- _Raw data_
□ □ □ □

/-- QOP_STAT (R324): Returns a queue's kind and word count. -/
def execQopStat (w : RM) (s : State) : Host.Outcome State Fault Refusal :=
  issueWord (.rm 0x71 2 .one { ka := true, ea := true, l := true } w) (qopStatDone w) s

/-- QPUSH (R325): Pushes words into a queue, waiting for room. -/
def execQpush (w : RN) (s : State) : Host.Outcome State Fault Refusal :=
  issueWord (.rn 0x72 false .any { d := true, m := 7 } w) (qpushDone w) s

/-- QPOP (R325): Pops words from a queue, waiting or trapping when empty. -/
def execQpop (w : RN) (s : State) : Host.Outcome State Fault Refusal :=
  issueWord (.rn 0x73 false .any { a := true, m := 7, ka := true, l := true } w) (qpopDone w) s

/-- HYP_NEW (R154): Creates a live child of the subset hypothesis. -/
def execHypNew (w : RM) (s : State) : Host.Outcome State Fault Refusal :=
  issueWord (.rm 0x77 0 .one { a := true, ka := true, ea := true, l := true } w) (hypNewDone w) s

/-- HYP_ENTER (R155): Sets the active threads' hyp to a live handle or the root. -/
def execHypEnter (w : RM) (s : State) : Host.Outcome State Fault Refusal :=
  issueWith (.rm 0x77 1 .one {} w) (fun _ => handleOk) (fun _ l => l)
    (hypEnterDone w) s

/-- HYP_LEAVE (R155): Moves each active thread's hyp to its parent. -/
def execHypLeave (w : RM) (s : State) : Host.Outcome State Fault Refusal :=
  issueWord (.rm 0x77 2 .one { a := true, ka := true, ea := true, l := true } w) (hypLeaveDone w) s

/-- HYP_CONFIRM (R156): Publishes a hypothesis into its parent machine-wide. -/
def execHypConfirm (w : RM) (s : State) : Host.Outcome State Fault Refusal :=
  issueWith (.rm 0x77 3 .one {} w) (fun _ => handleOk) (fun _ l => l)
    (hypConfirmDone w) s

/-- HYP_REFUTE (R157): Discards a hypothesis and its subtree machine-wide. -/
def execHypRefute (w : RM) (s : State) : Host.Outcome State Fault Refusal :=
  issueWith (.rm 0x77 4 .one {} w) (fun _ => handleOk) (fun _ l => l)
    (hypRefuteDone w) s

/-- HYP_STAT (R158): Returns a hypothesis's state word. -/
def execHypStat (w : RM) (s : State) : Host.Outcome State Fault Refusal :=
  issueWith (.rm 0x77 5 .one {} w) (fun _ => handleOk) (fun _ l => l)
    (hypStatDone w) s

end Sys2Proof.Machine
end

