/-! ## Answers to faults (R418, R419) -/

/-- FBCI_WRITE (R415, R418): entries that wait for room are written. -/
def State.fbciWrite (s : State) (p : Nat) (idx : Word) : State :=
  (s.mapSlot p fun sl => { sl with fbci := idx.toNat }).flushFaults p

/-- The group of a fault answered: it replays once all its faults are, and a failed one is unresolvable to it (R419). -/
def Group.answered (g : Group) (id : Nat) (fail : Option (Nat × Nat)) : Group :=
  { g with parked := g.parked.erase id, failed := match fail with
      | some x => x :: g.failed
      | none => g.failed }

/-- A group of a resident or a saved team changed (R47). -/
def State.mapAnyGroup (s : State) (uid gid : Nat) (f : Group → Group) : State :=
  { s.mapGroup uid gid f with
      saved := s.saved.map fun x => if x.1.uid = uid then (x.1.mapGroup gid f, x.2) else x }

/-- A command of a fault answered; a transfer goes on by itself (R419). -/
def State.answerOp (s : State) (oid : Nat) (fail : Option (Nat × Nat)) : State :=
  (s.mapOp oid fun o => { o with parked := false, failPages := match fail with
      | some x => x :: o.failPages
      | none => o.failPages }).resumeXfer oid

/-- A held gather fires again (R137, R138). DESIGN CHOICE: one that had come due before the fault held it fires at the
answer, even where a save has taken a member from it since; whether it was full is judged at the moment it came due (log
40). -/
def State.answerGather (s : State) (launch sk k : Nat) (fail : Option (Nat × Nat)) : State :=
  match s.gather? launch sk k with
  | none => s
  | some g =>
    let s : State := match fail with
      | some x => g.members.foldl (fun (s : State) m => s.mapOp m fun o => { o with failPages := x :: o.failPages }) s
      | none => s
    let g' := { g with held := false }
    (s.mapGather g fun _ => g').fire g'

/-- One accessor of a fault that has been answered (R419). -/
def State.answerWho (s : State) (id page kind : Nat) (failed : Bool) (who : Accessor) : State :=
  let fail := if failed then some (page, kind) else none
  match who with
  | .group uid gid => s.mapAnyGroup uid gid fun g => g.answered id fail
  | .op oid => s.answerOp oid fail
  | .gather launch sk k => s.answerGather launch sk k fail
  | .join jid =>
    { s with joins := s.joins.map fun j => if j.id = jid then { j with parked := false, failed := failed } else j }
  | .message mid =>
    { s with messages := s.messages.map fun m => if m.id = mid then { m with parked := false, failed := failed } else m }
  | .heldEntry n =>
    { s with heldEntries := s.heldEntries.map fun e => if e.id = n then { e with failed := failed } else e }
  | .launchEntry p => if failed then s.mapSlot p fun sl => { sl with failPages := (page, kind) :: sl.failPages } else s
  | .spill p => if failed then s.slotError p 3 else s
  | .remote n => s.resumeRemote n failed

/-- An answer to a fault entry; an id that names none is ignored (R419). -/
def State.answerFault (s : State) (p id : Nat) (failed : Bool) : State :=
  match s.faults.find? fun f => f.slot == p && f.id == id && f.written && id != 0 with
  | none => s
  | some f =>
    f.who.foldl (fun s w => s.answerWho id f.page f.kind failed w)
      { s with faults := s.faults.filter fun g => !(g.slot == p && g.id == id) }

/-- DLNOW (R46, R415): a deadline falls due in every resident team of the slot, and in a saved one when it resumes; its
`dlin` is cleared as at any deadline. -/
def State.dlNow (s : State) (p : Nat) : State :=
  let s := ((s.teams.filter fun t => t.slot == p).map (·.uid)).foldl (fun s u => s.expire u s.now) s
  let mine := (s.saved.filter fun x => x.1.slot == p).map (·.1.uid)
  { s with
      saved := s.saved.map fun x => if x.1.slot = p then ({ x.1.mapThreads (Thread.due s.now) with dlin := 0 }, x.2) else x,
      ops := s.ops.map fun o => if mine.contains o.uid ∧ o.dlStops then o.stopAt 1 else o }

/-! ## The version store (R417) -/

/-- Live hypotheses of a slot (R415). -/
def Slot.hypLive (sl : Slot) : Nat := (sl.hyps.filter fun h => h.st == .live).length

/-- VSCFG_WRITE (R416, R417): SIZE above 32 is ignored; a change needs that no hypothesis is live. -/
def State.vscfgWrite (s : State) (w : Word) : State :=
  let size := (w.extractLsb' 0 31).toNat
  if 32 < size then s
  else if s.slots.any fun sl => sl.hypLive != 0 then { s with vsRefused := true }
  else { s with vscfg := size, vsRefused := false }

/-! ## The operations -/

/-- SLOT_ENABLE (R399): Writing SLOTCTL EN = 1 enables a process slot when all its fields are legal. -/
def execSlotEnable (p : Nat) (s : State) : Host.Outcome State Fault Refusal :=
  .next (s.fromHost fun s => s.slotEnable p)

/-- SLOT_HOLD (R399): Writing SLOTCTL HOLD stops or resumes the taking of launch entries. -/
def execSlotHold (p : Nat) (hold : Bool) (s : State) : Host.Outcome State Fault Refusal :=
  .next (s.fromHost fun s => s.slotHold p hold)

/-- SLOT_TEARDOWN (R402): Writing SLOTCTL EN = 0 discards queued records, aborts their launches and kills the process's
teams. -/
def execSlotTeardown (p : Nat) (s : State) : Host.Outcome State Fault Refusal :=
  .next (s.fromHost fun s => s.slotTeardown p)

/-- LAUNCH_DOORBELL (R404): A write of LQPI in the launch window announces new launch entries. -/
def execLaunchDoorbell (p : Nat) (idx : BitVec 32) (s : State) : Host.Outcome State Fault Refusal :=
  .next (s.fromHost fun s => s.doorbell p idx)

/-- LAUNCH_ENTRY_TAKE (R405): The device reads, checks and pushes one launch entry and advances LQCI. -/
def execLaunchEntryTake (p : Nat) (s : State) : Host.Outcome State Fault Refusal := .next (s.launchTake p)

/-- LAUNCH_COMPLETION (R406): When a launch completes the device makes a system release, writes a completion entry,
advances CQPI and may send MSI-X. -/
def execLaunchCompletion (lid : Nat) (s : State) : Host.Outcome State Fault Refusal := .next (s.launchComplete lid)

/-- COMPLETION_CONSUMED (R404): A write of CQCI frees completion ring entries so held completions can be written. -/
def execCompletionConsumed (p : Nat) (idx : BitVec 32) (s : State) : Host.Outcome State Fault Refusal :=
  .next (s.fromHost fun s => s.consumed p idx)

/-- HOST_WINDOW1_WRITE (R398): A host write through Window 1 is performed at the line's home slice as a device-class
store. -/
def execHostWindow1Write (off : Nat) (data : List (BitVec 8)) (s : State) : Host.Outcome State Fault Refusal :=
  .next (s.fromHost fun s => s.window1Write off data)

/-- HOST_WINDOW1_READ (R398): A host read through Window 1 returns committed data. -/
def execHostWindow1Read (off n : Nat) (s : State) : Host.Outcome State Fault Refusal :=
  .next (s.fromHost fun s => s.window1Read off n)

/-- HOST_ATOMICOP (R398): A PCIe AtomicOp from the host is performed at the home slice in the location's coherence
order. -/
def execHostAtomicop (off : Nat) (op : HostAtomic) (s : State) : Host.Outcome State Fault Refusal :=
  .next (s.fromHost fun s => s.hostAtomic off op)

/-- HOST_CXL_MEM_ACCESS (R395): A host access to device memory through CXL.mem is served as a Window 1 access. -/
def execHostCxlMemAccess (pa n : Nat) (data : Option (List (BitVec 8))) (s : State) : Host.Outcome State Fault Refusal :=
  .next (s.fromHost fun s => s.cxlMem pa n data)

/-- HOST_LINK_TRAINING (R394): The host link trains at PCIe 6.0 or CXL 3.1 and sets GSTAT. -/
def execHostLinkTraining (cxl cache : Bool) (s : State) : Host.Outcome State Fault Refusal :=
  .next (s.linkTraining cxl cache)

/-- RESUME (R408): A write to RESUME restarts issue on a halted core. -/
def execResume (w : BitVec 32) (s : State) : Host.Outcome State Fault Refusal :=
  .next (s.fromHost fun s => s.resumeCore w)

/-- FBCI_WRITE (R415): A write of FBCI frees fault-buffer entries so waiting faults can be written. -/
def execFbciWrite (p : Nat) (idx : BitVec 32) (s : State) : Host.Outcome State Fault Refusal :=
  .next (s.fromHost fun s => s.fbciWrite p idx)

/-- FACK_RETRY (R419): FACK with ACT RETRY makes every access of the fault entry walk again. -/
def execFackRetry (p id : Nat) (s : State) : Host.Outcome State Fault Refusal :=
  .next (s.fromHost fun s => s.answerFault p id false)

/-- FACK_FAIL (R419): FACK with ACT FAIL makes every access of the fault entry unresolvable, trapping groups and
stopping engine commands. -/
def execFackFail (p id : Nat) (s : State) : Host.Outcome State Fault Refusal :=
  .next (s.fromHost fun s => s.answerFault p id true)

/-- DLNOW (R415): A write of DLNOW makes a deadline fall due at once in every resident team of the slot. -/
def execDlnow (p : Nat) (s : State) : Host.Outcome State Fault Refusal := .next (s.fromHost fun s => s.dlNow p)

/-- TLBI_PAGE (R416): TLBICTL KIND 0 starts invalidation of one page of an ASID. -/
def execTlbiPage (asid : BitVec 16) (s : State) : Host.Outcome State Fault Refusal :=
  .next (s.fromHost fun s => s.addInval 0 asid.toNat s.tlbiVa.toNat true)

/-- TLBI_ASID (R416): TLBICTL KIND 1 starts invalidation of every page of an ASID. -/
def execTlbiAsid (asid : BitVec 16) (s : State) : Host.Outcome State Fault Refusal :=
  .next (s.fromHost fun s => s.addInval 1 asid.toNat 0 true)

/-- TLBI_ALL (R416): TLBICTL KIND 2 starts invalidation of every translation entry of the device. -/
def execTlbiAll (s : State) : Host.Outcome State Fault Refusal := .next (s.fromHost fun s => s.addInval 2 0 0 true)

/-- TLB_INVALIDATION_COMPLETE (R416): An invalidation completes once every access translated through a dropped entry is
performed, and BUSY clears. -/
def execTlbInvalidationComplete (s : State) : Host.Outcome State Fault Refusal := .next (s.tlbComplete)

/-- VSCFG_WRITE (R417): A VSCFG write resizes the version store when no hypothesis is live, else sets REFUSED. -/
def execVscfgWrite (w : BitVec 32) (s : State) : Host.Outcome State Fault Refusal :=
  .next (s.fromHost fun s => s.vscfgWrite w)

end Sys2Proof.Machine
end

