-- ==== Sys2Proof/Machine/Dispatch.lean ====
section
/-! DEFINITION. The meaning of every instruction and operation, one arm each. -/

namespace Sys2Proof.Machine

open Sys2Proof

□ □ □ □

- _Task objective_
Only the lines from the start of the material through the line containing "def execQpush (w" belong in the answer, each copied exactly.

- _Task response_
/-- QOP_STAT (R324): Returns a queue's kind and word count. -/
def execQopStat (w : RM) (s : State) : Host.Outcome State Fault Refusal :=
  issueWord (.rm 0x71 2 .one { ka := true, ea := true, l := true } w) (qopStatDone w) s

/-- QPUSH (R325): Pushes words into a queue, waiting for room. -/
def execQpush (w : RN) (s : State) : Host.Outcome State Fault Refusal :=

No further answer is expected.